ABOUT THIS EXERCISE: Return each line of the data that follows exactly as it reads.

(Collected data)
┄┄┄┄┄┄┄┄┄┄
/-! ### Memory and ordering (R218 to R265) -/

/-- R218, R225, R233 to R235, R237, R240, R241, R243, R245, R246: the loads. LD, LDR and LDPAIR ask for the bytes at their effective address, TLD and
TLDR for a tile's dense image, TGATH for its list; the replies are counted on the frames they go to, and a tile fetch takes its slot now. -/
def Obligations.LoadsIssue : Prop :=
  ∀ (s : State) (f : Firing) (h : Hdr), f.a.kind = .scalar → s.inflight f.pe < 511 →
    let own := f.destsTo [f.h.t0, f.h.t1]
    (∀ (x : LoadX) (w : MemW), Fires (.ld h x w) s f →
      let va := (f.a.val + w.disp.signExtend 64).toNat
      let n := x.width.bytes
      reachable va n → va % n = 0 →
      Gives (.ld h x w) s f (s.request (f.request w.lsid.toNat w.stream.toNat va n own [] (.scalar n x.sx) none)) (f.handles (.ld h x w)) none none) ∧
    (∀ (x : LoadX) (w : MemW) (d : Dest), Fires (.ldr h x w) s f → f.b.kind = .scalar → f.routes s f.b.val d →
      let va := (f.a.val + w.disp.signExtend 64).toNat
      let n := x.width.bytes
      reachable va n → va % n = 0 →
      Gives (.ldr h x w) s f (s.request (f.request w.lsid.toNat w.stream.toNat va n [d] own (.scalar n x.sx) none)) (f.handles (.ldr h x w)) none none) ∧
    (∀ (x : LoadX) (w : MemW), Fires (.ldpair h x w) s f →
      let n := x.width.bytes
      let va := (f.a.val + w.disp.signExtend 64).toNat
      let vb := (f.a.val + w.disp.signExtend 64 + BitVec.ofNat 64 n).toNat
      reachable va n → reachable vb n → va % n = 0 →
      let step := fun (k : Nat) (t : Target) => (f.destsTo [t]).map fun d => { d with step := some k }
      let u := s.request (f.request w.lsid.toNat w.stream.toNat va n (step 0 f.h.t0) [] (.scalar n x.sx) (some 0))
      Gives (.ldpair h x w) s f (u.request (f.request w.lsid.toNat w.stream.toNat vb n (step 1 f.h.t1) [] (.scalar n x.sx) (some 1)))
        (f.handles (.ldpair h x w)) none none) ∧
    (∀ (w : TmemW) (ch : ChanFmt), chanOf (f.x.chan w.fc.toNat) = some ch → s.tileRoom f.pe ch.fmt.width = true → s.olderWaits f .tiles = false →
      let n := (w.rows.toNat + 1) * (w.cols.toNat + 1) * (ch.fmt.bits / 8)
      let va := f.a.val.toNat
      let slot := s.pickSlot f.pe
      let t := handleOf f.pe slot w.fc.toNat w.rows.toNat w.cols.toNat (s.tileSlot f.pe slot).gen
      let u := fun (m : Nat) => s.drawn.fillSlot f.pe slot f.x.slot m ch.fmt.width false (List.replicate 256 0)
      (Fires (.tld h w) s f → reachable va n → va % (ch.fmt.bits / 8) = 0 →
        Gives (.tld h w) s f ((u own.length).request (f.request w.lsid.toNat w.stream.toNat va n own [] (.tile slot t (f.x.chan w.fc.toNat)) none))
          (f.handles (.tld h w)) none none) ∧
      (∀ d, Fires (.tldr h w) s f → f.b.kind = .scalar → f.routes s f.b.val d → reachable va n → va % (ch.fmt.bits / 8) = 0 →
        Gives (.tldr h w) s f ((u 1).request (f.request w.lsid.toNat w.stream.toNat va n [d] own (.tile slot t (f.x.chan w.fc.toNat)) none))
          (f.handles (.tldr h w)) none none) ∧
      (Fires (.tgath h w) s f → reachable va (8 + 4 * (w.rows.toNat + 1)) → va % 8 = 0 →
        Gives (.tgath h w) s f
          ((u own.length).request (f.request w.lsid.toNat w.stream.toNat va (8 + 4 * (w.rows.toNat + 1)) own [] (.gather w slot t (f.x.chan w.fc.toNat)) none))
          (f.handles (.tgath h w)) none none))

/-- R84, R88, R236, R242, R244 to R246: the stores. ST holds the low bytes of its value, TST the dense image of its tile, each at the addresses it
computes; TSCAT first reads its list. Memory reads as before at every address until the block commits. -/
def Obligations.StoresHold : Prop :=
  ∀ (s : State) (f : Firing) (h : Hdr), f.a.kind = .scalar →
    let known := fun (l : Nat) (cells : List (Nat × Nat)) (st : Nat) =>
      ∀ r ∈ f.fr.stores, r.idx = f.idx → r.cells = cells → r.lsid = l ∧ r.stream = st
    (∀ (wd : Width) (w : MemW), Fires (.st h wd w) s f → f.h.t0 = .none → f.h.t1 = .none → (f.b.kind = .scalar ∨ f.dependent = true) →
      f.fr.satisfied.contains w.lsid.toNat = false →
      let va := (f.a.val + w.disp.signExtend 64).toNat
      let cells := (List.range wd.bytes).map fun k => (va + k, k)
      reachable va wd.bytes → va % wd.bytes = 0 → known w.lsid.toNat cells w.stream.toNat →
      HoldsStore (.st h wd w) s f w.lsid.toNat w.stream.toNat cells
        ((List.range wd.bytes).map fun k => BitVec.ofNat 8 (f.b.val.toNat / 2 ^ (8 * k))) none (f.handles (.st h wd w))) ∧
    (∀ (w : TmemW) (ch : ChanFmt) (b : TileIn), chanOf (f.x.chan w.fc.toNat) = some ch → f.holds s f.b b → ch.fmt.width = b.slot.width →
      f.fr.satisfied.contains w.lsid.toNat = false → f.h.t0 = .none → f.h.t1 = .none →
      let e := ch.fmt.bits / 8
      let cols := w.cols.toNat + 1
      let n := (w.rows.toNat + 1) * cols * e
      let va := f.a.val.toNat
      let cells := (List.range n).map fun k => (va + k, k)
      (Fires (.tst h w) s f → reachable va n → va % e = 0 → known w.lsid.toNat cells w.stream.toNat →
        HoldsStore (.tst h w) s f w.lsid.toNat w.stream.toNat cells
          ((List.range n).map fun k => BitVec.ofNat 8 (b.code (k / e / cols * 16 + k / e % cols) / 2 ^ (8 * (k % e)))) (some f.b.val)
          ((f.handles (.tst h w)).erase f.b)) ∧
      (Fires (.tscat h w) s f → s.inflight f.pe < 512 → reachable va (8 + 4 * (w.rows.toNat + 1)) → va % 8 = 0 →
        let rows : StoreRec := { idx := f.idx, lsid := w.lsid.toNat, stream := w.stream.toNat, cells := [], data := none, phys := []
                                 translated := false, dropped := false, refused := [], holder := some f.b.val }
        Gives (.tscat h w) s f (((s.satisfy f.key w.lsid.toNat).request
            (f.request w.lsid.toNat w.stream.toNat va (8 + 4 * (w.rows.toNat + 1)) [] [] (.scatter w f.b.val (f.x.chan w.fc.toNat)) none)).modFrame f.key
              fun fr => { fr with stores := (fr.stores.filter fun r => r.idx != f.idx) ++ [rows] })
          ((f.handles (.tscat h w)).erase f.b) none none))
┄┄┄┄┄┄┄┄┄┄
ANSWER SPACE:
/-! ### Memory and ordering (R218 to R265) -/

/-- R218, R225, R233 to R235, R237, R240, R241, R243, R245, R246: the loads. LD, LDR and LDPAIR ask for the bytes at their effective address, TLD and
TLDR for a tile's dense image, TGATH for its list; the replies are counted on the frames they go to, and a tile fetch takes its slot now. -/
def Obligations.LoadsIssue : Prop :=
  ∀ (s : State) (f : Firing) (h : Hdr), f.a.kind = .scalar → s.inflight f.pe < 511 →
    let own := f.destsTo [f.h.t0, f.h.t1]
    (∀ (x : LoadX) (w : MemW), Fires (.ld h x w) s f →
      let va := (f.a.val + w.disp.signExtend 64).toNat
      let n := x.width.bytes
      reachable va n → va % n = 0 →
      Gives (.ld h x w) s f (s.request (f.request w.lsid.toNat w.stream.toNat va n own [] (.scalar n x.sx) none)) (f.handles (.ld h x w)) none none) ∧
    (∀ (x : LoadX) (w : MemW) (d : Dest), Fires (.ldr h x w) s f → f.b.kind = .scalar → f.routes s f.b.val d →
      let va := (f.a.val + w.disp.signExtend 64).toNat
      let n := x.width.bytes
      reachable va n → va % n = 0 →
      Gives (.ldr h x w) s f (s.request (f.request w.lsid.toNat w.stream.toNat va n [d] own (.scalar n x.sx) none)) (f.handles (.ldr h x w)) none none) ∧
    (∀ (x : LoadX) (w : MemW), Fires (.ldpair h x w) s f →
      let n := x.width.bytes
      let va := (f.a.val + w.disp.signExtend 64).toNat
      let vb := (f.a.val + w.disp.signExtend 64 + BitVec.ofNat 64 n).toNat
      reachable va n → reachable vb n → va % n = 0 →
      let step := fun (k : Nat) (t : Target) => (f.destsTo [t]).map fun d => { d with step := some k }
      let u := s.request (f.request w.lsid.toNat w.stream.toNat va n (step 0 f.h.t0) [] (.scalar n x.sx) (some 0))
      Gives (.ldpair h x w) s f (u.request (f.request w.lsid.toNat w.stream.toNat vb n (step 1 f.h.t1) [] (.scalar n x.sx) (some 1)))
        (f.handles (.ldpair h x w)) none none) ∧
    (∀ (w : TmemW) (ch : ChanFmt), chanOf (f.x.chan w.fc.toNat) = some ch → s.tileRoom f.pe ch.fmt.width = true → s.olderWaits f .tiles = false →
      let n := (w.rows.toNat + 1) * (w.cols.toNat + 1) * (ch.fmt.bits / 8)
      let va := f.a.val.toNat
      let slot := s.pickSlot f.pe
      let t := handleOf f.pe slot w.fc.toNat w.rows.toNat w.cols.toNat (s.tileSlot f.pe slot).gen
      let u := fun (m : Nat) => s.drawn.fillSlot f.pe slot f.x.slot m ch.fmt.width false (List.replicate 256 0)
      (Fires (.tld h w) s f → reachable va n → va % (ch.fmt.bits / 8) = 0 →
        Gives (.tld h w) s f ((u own.length).request (f.request w.lsid.toNat w.stream.toNat va n own [] (.tile slot t (f.x.chan w.fc.toNat)) none))
          (f.handles (.tld h w)) none none) ∧
      (∀ d, Fires (.tldr h w) s f → f.b.kind = .scalar → f.routes s f.b.val d → reachable va n → va % (ch.fmt.bits / 8) = 0 →
        Gives (.tldr h w) s f ((u 1).request (f.request w.lsid.toNat w.stream.toNat va n [d] own (.tile slot t (f.x.chan w.fc.toNat)) none))
          (f.handles (.tldr h w)) none none) ∧
      (Fires (.tgath h w) s f → reachable va (8 + 4 * (w.rows.toNat + 1)) → va % 8 = 0 →
        Gives (.tgath h w) s f
          ((u own.length).request (f.request w.lsid.toNat w.stream.toNat va (8 + 4 * (w.rows.toNat + 1)) own [] (.gather w slot t (f.x.chan w.fc.toNat)) none))
          (f.handles (.tgath h w)) none none))

/-- R84, R88, R236, R242, R244 to R246: the stores. ST holds the low bytes of its value, TST the dense image of its tile, each at the addresses it
computes; TSCAT first reads its list. Memory reads as before at every address until the block commits. -/
def Obligations.StoresHold : Prop :=
  ∀ (s : State) (f : Firing) (h : Hdr), f.a.kind = .scalar →
    let known := fun (l : Nat) (cells : List (Nat × Nat)) (st : Nat) =>
      ∀ r ∈ f.fr.stores, r.idx = f.idx → r.cells = cells → r.lsid = l ∧ r.stream = st
    (∀ (wd : Width) (w : MemW), Fires (.st h wd w) s f → f.h.t0 = .none → f.h.t1 = .none → (f.b.kind = .scalar ∨ f.dependent = true) →
      f.fr.satisfied.contains w.lsid.toNat = false →
      let va := (f.a.val + w.disp.signExtend 64).toNat
      let cells := (List.range wd.bytes).map fun k => (va + k, k)
      reachable va wd.bytes → va % wd.bytes = 0 → known w.lsid.toNat cells w.stream.toNat →
      HoldsStore (.st h wd w) s f w.lsid.toNat w.stream.toNat cells
        ((List.range wd.bytes).map fun k => BitVec.ofNat 8 (f.b.val.toNat / 2 ^ (8 * k))) none (f.handles (.st h wd w))) ∧
    (∀ (w : TmemW) (ch : ChanFmt) (b : TileIn), chanOf (f.x.chan w.fc.toNat) = some ch → f.holds s f.b b → ch.fmt.width = b.slot.width →
      f.fr.satisfied.contains w.lsid.toNat = false → f.h.t0 = .none → f.h.t1 = .none →
      let e := ch.fmt.bits / 8
      let cols := w.cols.toNat + 1
      let n := (w.rows.toNat + 1) * cols * e
      let va := f.a.val.toNat
      let cells := (List.range n).map fun k => (va + k, k)
      (Fires (.tst h w) s f → reachable va n → va % e = 0 → known w.lsid.toNat cells w.stream.toNat →
        HoldsStore (.tst h w) s f w.lsid.toNat w.stream.toNat cells
          ((List.range n).map fun k => BitVec.ofNat 8 (b.code (k / e / cols * 16 + k / e % cols) / 2 ^ (8 * (k % e)))) (some f.b.val)
          ((f.handles (.tst h w)).erase f.b)) ∧
      (Fires (.tscat h w) s f → s.inflight f.pe < 512 → reachable va (8 + 4 * (w.rows.toNat + 1)) → va % 8 = 0 →
        let rows : StoreRec := { idx := f.idx, lsid := w.lsid.toNat, stream := w.stream.toNat, cells := [], data := none, phys := []
                                 translated := false, dropped := false, refused := [], holder := some f.b.val }
        Gives (.tscat h w) s f (((s.satisfy f.key w.lsid.toNat).request
            (f.request w.lsid.toNat w.stream.toNat va (8 + 4 * (w.rows.toNat + 1)) [] [] (.scatter w f.b.val (f.x.chan w.fc.toNat)) none)).modFrame f.key
              fun fr => { fr with stores := (fr.stores.filter fun r => r.idx != f.idx) ++ [rows] })
          ((f.handles (.tscat h w)).erase f.b) none none))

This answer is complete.